The Fourth of July typically is the first national holiday during kids’ summer vacation. Here are three simple projects from two craft mavens that can involve your kids in preparations for the holiday’s fireworks and picnics. Not only do you keep them busy, but you get decorations to reuse year after year.
“There’s so much enthusiasm around this holiday,” says Amanda Kingloff of New York, author of “Project Kid: 100 Ingenious Crafts for Family Fun” (Artisan, 2014), who appreciates the inflexible color palette: It’s red, white and blue — or nothing.
“Christmas has morphed into any color combination. What’s trending in Christmas this year? It might be silver and gold,” says Kingloff. “With July Fourth, you do not leave the path of red, white and blue.”
For Independence Day, she recommends two simple crafts: firework flowers and stars and stripes bunting.
Directions for the flowers — made from just cupcake liners and straws — are below.

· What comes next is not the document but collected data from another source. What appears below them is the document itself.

/-! ## Host-class accesses (R417 to R421, R426, R429) -/

/-- An access that the link brings: the device physical address, the window that it falls in, the seat whose aperture it used,
whether it arrives on CXL.io, and the requester. -/
structure Ingress where
  addr : Nat
  window : Option Window
  seat : Option Nat
  io : Bool
  requester : Nat
  deriving DecidableEq, Repr

/-- How an access of `n` bytes arrives, none where it does not reach the device (R414, R417, R429). -/
def Dev.ingress (d : Dev) (path : HostPath) (a n : Nat) : Option Ingress :=
  let g := d.glb
  let hdm := fun (io : Bool) (r : Nat) =>
    if g.committed && g.cxlMem && decide (g.hpaBase ≤ a) && decide (a + n ≤ g.hpaBase + dpaEnd) then
      let pa := a - g.hpaBase
      some (⟨pa, (g.windows.find? fun w => w.2.holds pa n).map (·.2), none, io, r⟩ : Ingress)
    else none
  match path with
  | .mem => hdm false 0
  | .uio r => hdm true r
  | .aperture k r =>
    if g.vfEnable && g.dlUp then
      let ap := g.aperture.get 0 k
      let w := d.window (ap % 1024)
      some ⟨w.base + a, if ap.testBit 31 && w.enable && decide (a + n ≤ w.length * 65536) then some w else none, some k, true, r⟩
    else none

/-- An enabled segment of a context covers a physical range with the permission asked (R378, R419). -/
def Dev.physAllowed (d : Dev) (x a n : Nat) (write : Bool) : Bool :=
  (d.ctx x).segs.any fun g => g.2.enable && decide (g.2.pbase ≤ a) && decide (a + n ≤ g.2.pbase + g.2.length * 65536)
    && (if write then g.2.write else g.2.read)

/-- The atoms of a range, as first byte and count of each piece. -/
def atomsOf (a n : Nat) : List (Nat × Nat) :=
  (List.range (ceilDiv (a + n) 64 - a / 64)).map fun i =>
    let lo := max a ((a / 64 + i) * 64)
    (lo, min (a + n) ((a / 64 + i + 1) * 64) - lo)

/-- The first check of R419 that an access fails, 0 where it passes (log 38). -/
def Dev.ingressCheck (d : Dev) (i : Ingress) (n : Nat) (write : Bool) : Nat :=
  match i.window with
  | none => 1
  | some w =>
    if i.io && w.reqCheck && decide (i.requester ≠ w.requester) then 2
    else if !d.physAllowed w.context i.addr n write then 3
    else if (atomsOf i.addr n).any fun p => !(d.mem.frame (stackOf p.1) (frameOf p.1)).admits (tagOf w.context) then 4
    else 0

/-- Records a failed access (R420). -/
def Dev.ingressFail (d : Dev) (i : Ingress) (row : Nat) : Dev :=
  let x := (i.window.map (·.context)).getD 0
  let seat := match i.window with
    | some w => some (w.context / 16)
    | none => i.seat
  let d := { d with glb := { d.glb with infoSeat := seat, infoKind := row, infoPath := i.io.toNat, faultAddr := i.addr % 2 ^ 40,
                                        ingressFaults := satInc32 d.glb.ingressFaults 1 } }
  match row with
  | 1 => d.setLeaf .host 2
  | 4 => d.rejectTag (tagOf x) i.addr
  | _ => (d.setLeaf .host 2).segFault x (i.addr % 2 ^ 48) 4 0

The bunting is even easier.
It requires no measuring: Cut out triangles from paper or fabric (Kingloff cuts 5-by-6-inch triangles from canvas drop cloth). With a craft knife, cut large or small stars out of thick, plastic-coated freezer paper and either iron them, or the freezer paper the star was cut from, to the fabric. Then paint it. You can also use painter’s tape to mark and paint thick or thin stripes.
After the paint has dried, glue a string or cord to the top back edge of each triangle, leaving at least 2 empty inches of string on either end so that you can hang your bunting.
The freezer paper provides crisper lines than a store-bought stencil, Kingloff says.
Cristin Drewes of Provo, Utah, recommends a flag craft that she’s done with all six of her children. It’s simple enough: Use little kids’ hands to paint blue “stars” and their feet to paint red “stripes,” using acrylic paint and white craft paper, cut into a flag’s typical dimensions. You can find both items at teacher-supply and craft stores and websites.
Drewes recalls making her first flag with friends in the early 1990s. She wanted to make a memorable gift for her parents; the framed painting still hangs in their home. She also has her own flag, which she hangs over her fireplace during holidays, such as Memorial Day.
Her project is featured on Pinterest, the online site ParentMap and her own blog, Serendipity.
“It was really just a matter of holding the little foot out and stepping it down,” Drewes says. “I’ve cherished these a long time.”
Firework Flowers
Adapted from “Project Kid” by Amanda Kingloff
Supplies
2 cupcake liners
Scissors
1 drinking straw
Colored craft tape, such as washi
Glue (optional)
Directions
Place the flattened cupcake liners face to face, with the color or pattern on the outside. Fringe only the ruffled part of the liners about every ⅛ inch to ¼ inch, stopping when you reach the center flat circle.
Fold the liners in half, then in half again. Roll this “quarter circle” from the bottom and push the point you’ve created snugly into the straw. (If the flower tends to pop out of the straw, squeeze a dab of glue into the straw.)
Tear off a 2-inch piece of tape and center it on the shaft of the straw, folding it back across the straw and itself. (This is the leaf.)
Bend the neck of the straw to angle your flowers slightly outward.